# August Tarpon



## T.Hearn (Nov 12, 2009)

Just now getting around to posting due to my internship and school. Anyways, last month my brother and dad came down to help me move in and get settled and do some fishing. We went out one morning and were hooking into everything. Would have been a great day if we could have gotten the fish to the boat. We were trolling for kings and were hooking into monster kings and spinner sharks. Well, I ended up hooking into something they was pulling really hard just not like a king. Turned out to be a tarpon. My brother immediately comes to where I am and starts getting pictures. He managed a couple nice ones but this one has to be the best. Oh and the guys in the second picture followed us the entire 2 miles offshore and nearly 2 hours of the fight.


----------



## sniperpeeps (Mar 5, 2011)

Dude that is absolutely badass:notworthy:


----------



## Chris V (Oct 18, 2007)

Beautiful pics! Congrats on the tarpon (your first?). They had a very strong run this year and we were fortunate enough to have some of the most solid tarpon fishing I've ever experienced on the Northern Gulf.
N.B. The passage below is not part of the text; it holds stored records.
@[simp] theorem advanceTo_pending (n : Nat) : (advanceTo n s).pending = s.pending := by unfold advanceTo; split <;> rfl
@[simp] theorem advanceTo_freeCount (n : Nat) : (advanceTo n s).freeCount = s.freeCount := by unfold advanceTo; split <;> rfl
@[simp] theorem advanceTo_answer (n : Nat) : (advanceTo n s).answer = s.answer := by unfold advanceTo; split <;> rfl
@[simp] theorem advanceTo_outbox (n : Nat) : (advanceTo n s).outbox = s.outbox := by unfold advanceTo; split <;> rfl
@[simp] theorem advanceTo_settings (n : Nat) : (advanceTo n s).settings = s.settings := by unfold advanceTo; split <;> rfl
@[simp] theorem advanceTo_mode (n : Nat) : (advanceTo n s).mode = s.mode := by unfold advanceTo; split <;> rfl
@[simp] theorem advanceTo_power (n : Nat) : (advanceTo n s).power = s.power := by unfold advanceTo; split <;> rfl
@[simp] theorem advanceTo_lane (n : Nat) : (advanceTo n s).lane = s.lane := by unfold advanceTo; split <;> rfl
@[simp] theorem advanceTo_rx (n : Nat) : (advanceTo n s).rx = s.rx := by unfold advanceTo; split <;> rfl
@[simp] theorem advanceTo_sweep (n : Nat) : (advanceTo n s).sweep = s.sweep := by unfold advanceTo; split <;> rfl
@[simp] theorem advanceTo_verdict (n : Nat) : (advanceTo n s).verdict = s.verdict := by unfold advanceTo; split <;> rfl
@[simp] theorem advanceTo_roll (n : Nat) : (advanceTo n s).roll = s.roll := by unfold advanceTo; split <;> rfl
@[simp] theorem advanceTo_tx (n : Nat) : (advanceTo n s).tx = s.tx := by unfold advanceTo; split <;> rfl
@[simp] theorem advanceTo_cipher (n : Nat) : (advanceTo n s).cipher = s.cipher := by unfold advanceTo; split <;> rfl
@[simp] theorem advanceTo_prefect (n : Nat) : (advanceTo n s).prefect = s.prefect := by unfold advanceTo; split <;> rfl
@[simp] theorem advanceTo_tiles (n : Nat) : (advanceTo n s).tiles = s.tiles := by unfold advanceTo; split <;> rfl
@[simp] theorem advanceTo_mesh (n : Nat) : (advanceTo n s).mesh = s.mesh := by unfold advanceTo; split <;> rfl
@[simp] theorem advanceTo_pace (n : Nat) : (advanceTo n s).pace = s.pace := by unfold advanceTo; split <;> rfl
@[simp] theorem advanceTo_fault (n : Nat) : (advanceTo n s).fault = s.fault := by unfold advanceTo; split <;> rfl
@[simp] theorem advanceTo_molfen (n : Nat) : (advanceTo n s).molfen = s.molfen := by unfold advanceTo; split <;> rfl
@[simp] theorem advanceTo_stack (n : Nat) : (advanceTo n s).stack = s.stack := by unfold advanceTo; split <;> rfl
@[simp] theorem advanceTo_snap (n : Nat) : (advanceTo n s).snap = s.snap := by unfold advanceTo; split <;> rfl
@[simp] theorem advanceTo_saved (n : Nat) : (advanceTo n s).saved = s.saved := by unfold advanceTo; split <;> rfl
@[simp] theorem advanceTo_time_firedAt (n : Nat) : (advanceTo n s).time.firedAt = s.time.firedAt := by unfold advanceTo; split <;> rfl
@[simp] theorem advanceTo_time_fired (n : Nat) : (advanceTo n s).time.fired = s.time.fired := by unfold advanceTo; split <;> rfl
@[simp] theorem advanceTo_time_refLost (n : Nat) : (advanceTo n s).time.refLost = s.time.refLost := by unfold advanceTo; split <;> rfl
@[simp] theorem advanceTo_time_valid (n : Nat) : (advanceTo n s).time.valid = s.time.valid := by unfold advanceTo; split <;> rfl
@[simp] theorem advanceTo_time_extrap (n : Nat) : (advanceTo n s).time.extrap = s.time.extrap := by unfold advanceTo; split <;> rfl
@[simp] theorem advanceTo_time_loopLock (n : Nat) : (advanceTo n s).time.loopLock = s.time.loopLock := by unfold advanceTo; split <;> rfl
@[simp] theorem advanceTo_time_rimStop (n : Nat) : (advanceTo n s).time.rimStop = s.time.rimStop := by unfold advanceTo; split <;> rfl
@[simp] theorem advanceTo_time_qualified (n : Nat) : (advanceTo n s).time.qualified = s.time.qualified := by unfold advanceTo; split <;> rfl
@[simp] theorem advanceTo_time_restart (n : Nat) : (advanceTo n s).time.restart = s.time.restart := by unfold advanceTo; split <;> rfl
@[simp] theorem advanceTo_time_atX (n : Nat) : (advanceTo n s).time.atX = s.time.atX := by unfold advanceTo; split <;> rfl
@[simp] theorem advanceTo_time_usX (n : Nat) : (advanceTo n s).time.usX = s.time.usX := by unfold advanceTo; split <;> rfl
@[simp] theorem advanceTo_time_careSince (n : Nat) : (advanceTo n s).time.careSince = s.time.careSince := by unfold advanceTo; split <;> rfl
@[simp] theorem advanceTo_time_persistedAt (n : Nat) : (advanceTo n s).time.persistedAt = s.time.persistedAt := by unfold advanceTo; split <;> rfl
@[simp] theorem advanceTo_time_carePersisted (n : Nat) : (advanceTo n s).time.carePersisted = s.time.carePersisted := by unfold advanceTo; split <;> rfl
@[simp] theorem advanceTo_time_pendingEpoch (n : Nat) : (advanceTo n s).time.pendingEpoch = s.time.pendingEpoch := by unfold advanceTo; split <;> rfl
@[simp] theorem advanceTo_time_refOffset (n : Nat) : (advanceTo n s).time.refOffset = s.time.refOffset := by unfold advanceTo; split <;> rfl
@[simp] theorem advanceTo_time_refLosses (n : Nat) : (advanceTo n s).time.refLosses = s.time.refLosses := by unfold advanceTo; split <;> rfl
@[simp] theorem advanceTo_time_bells (n : Nat) : (advanceTo n s).time.bells = s.time.bells := by unfold advanceTo; split <;> rfl
@[simp] theorem advanceTo_time_paceTimers (n : Nat) : (advanceTo n s).time.paceTimers = s.time.paceTimers := by unfold advanceTo; split <;> rfl
@[simp] theorem advanceTo_time_ledger (n : Nat) : (advanceTo n s).time.ledger = s.time.ledger := by unfold advanceTo; split <;> rfl
@[simp] theorem advanceTo_time_ledgerPersisted (n : Nat) : (advanceTo n s).time.ledgerPersisted = s.time.ledgerPersisted := by unfold advanceTo; split <;> rfl
@[simp] theorem advanceTo_time_gap (n : Nat) : (advanceTo n s).time.gap = s.time.gap := by unfold advanceTo; split <;> rfl
@[simp] theorem advanceTo_time_rimHeld (n : Nat) : (advanceTo n s).time.rimHeld = s.time.rimHeld := by unfold advanceTo; split <;> rfl
@[simp] theorem advanceTo_time_snapshotAt (n : Nat) : (advanceTo n s).time.snapshotAt = s.time.snapshotAt := by unfold advanceTo; split <;> rfl
/-- Time passes up to the air time named, where the timebase is valid. -/
theorem advanceTo_airTime (n : Nat) (h : s.time.valid = true) : (advanceTo n s).time.airTime = max s.time.airTime n := by
  unfold advanceTo
  split
  · rename_i g; simp only []; omega
  · rename_i g; simp only [h, true_and, not_lt] at g; omega
theorem advanceTo_invalid (n : Nat) (h : s.time.valid = false) : advanceTo n s = s := by simp [advanceTo, h]

@[simp] theorem tick_pending : (tick s).pending = s.pending := rfl
@[simp] theorem tick_freeCount : (tick s).freeCount = s.freeCount := rfl
@[simp] theorem tick_answer : (tick s).answer = s.answer := rfl
@[simp] theorem tick_outbox : (tick s).outbox = s.outbox := rfl
@[simp] theorem tick_settings : (tick s).settings = s.settings := rfl
@[simp] theorem tick_mode : (tick s).mode = s.mode := rfl
@[simp] theorem tick_power : (tick s).power = s.power := rfl
@[simp] theorem tick_lane : (tick s).lane = s.lane := rfl
@[simp] theorem tick_rx : (tick s).rx = s.rx := rfl
@[simp] theorem tick_sweep : (tick s).sweep = s.sweep := rfl
@[simp] theorem tick_verdict : (tick s).verdict = s.verdict := rfl
@[simp] theorem tick_roll : (tick s).roll = s.roll := rfl
@[simp] theorem tick_tx : (tick s).tx = s.tx := rfl
@[simp] theorem tick_cipher : (tick s).cipher = s.cipher := rfl
@[simp] theorem tick_prefect : (tick s).prefect = s.prefect := rfl
@[simp] theorem tick_tiles : (tick s).tiles = s.tiles := rfl
@[simp] theorem tick_mesh : (tick s).mesh = s.mesh := rfl
@[simp] theorem tick_pace : (tick s).pace = s.pace := rfl
@[simp] theorem tick_fault : (tick s).fault = s.fault := rfl
@[simp] theorem tick_molfen : (tick s).molfen = s.molfen := rfl
@[simp] theorem tick_stack : (tick s).stack = s.stack := rfl
@[simp] theorem tick_snap : (tick s).snap = s.snap := rfl
@[simp] theorem tick_saved : (tick s).saved = s.saved := rfl

end Sys2Proof.Machine
end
I really like that first shot. Its nice to have someone with you taking pics, especially if they can get the timing right. My buddy Alan is working on it. Here's his last pic of my last tarpon of the season. Not quite


----------



## T.Hearn (Nov 12, 2009)

here are a few more he got without me in it.


----------



## Redalert08 (May 30, 2011)

Awesome where was that at?

Chase


----------



## pompanopete (Aug 5, 2009)

wow very awsome...


----------



## Robin (Mar 22, 2011)

Superb.....................

Robin


----------



## T.Hearn (Nov 12, 2009)

out of grayton beach. Doing an internship over here at grayton beach fitness


----------



## Tres (May 8, 2010)

Great picture and nice tarpon! Congrats


----------



## jdhkingfisher (Aug 6, 2010)

sick as hell


----------



## Yaksquatch (Mar 23, 2009)

Heck yeah man!!!

Alex


----------



## bbarton13 (May 4, 2009)

sweet


----------



## oxbeast1210 (Jun 21, 2010)

nice what camera was he using ?


----------



## Caddy Yakker (May 21, 2011)

Nice pics!


----------



## Longbow14 (Aug 8, 2011)

did your brother have to tow you back home? I can't imagine having to paddle back after pulling in a monster like that.


----------



## Linda (Oct 2, 2007)

Thanks for sharing!!! GREAT pics & a FANTASTIC catch from the yak!!!


----------



## need2fish (Oct 2, 2007)

Awesome action pics - great catch. Congrats


----------



## Razzorduck (Oct 22, 2007)

Very, very cooool. I hooked one last summer and had it at the yak getting ready for a pic and had tackle failure on the last yak side surge.
Love those pics.:thumbsup::thumbsup:


----------



## Ardiemus (Oct 12, 2010)

Nice Avet! I got two!


----------



## Night Wing (May 16, 2011)

Best tarpon action shots I've ever seen from a kayak.


----------



## parrothead (Oct 1, 2007)

Very nice !!!!!!!!!!!!!! :thumbup::thumbup::thumbup::thumbup:

Scott


----------



## T.Hearn (Nov 12, 2009)

Thanks guys.
He uses a Canon G12 and loves it.


----------



## Caddy Yakker (May 21, 2011)

Night Wing said:


> Best tarpon action shots I've ever seen from a kayak.


I agree!


----------



## beachsceneguy (May 20, 2008)

awesome tarpon and pics !!:thumbup::thumbup::thumbsup::thumbsup:


----------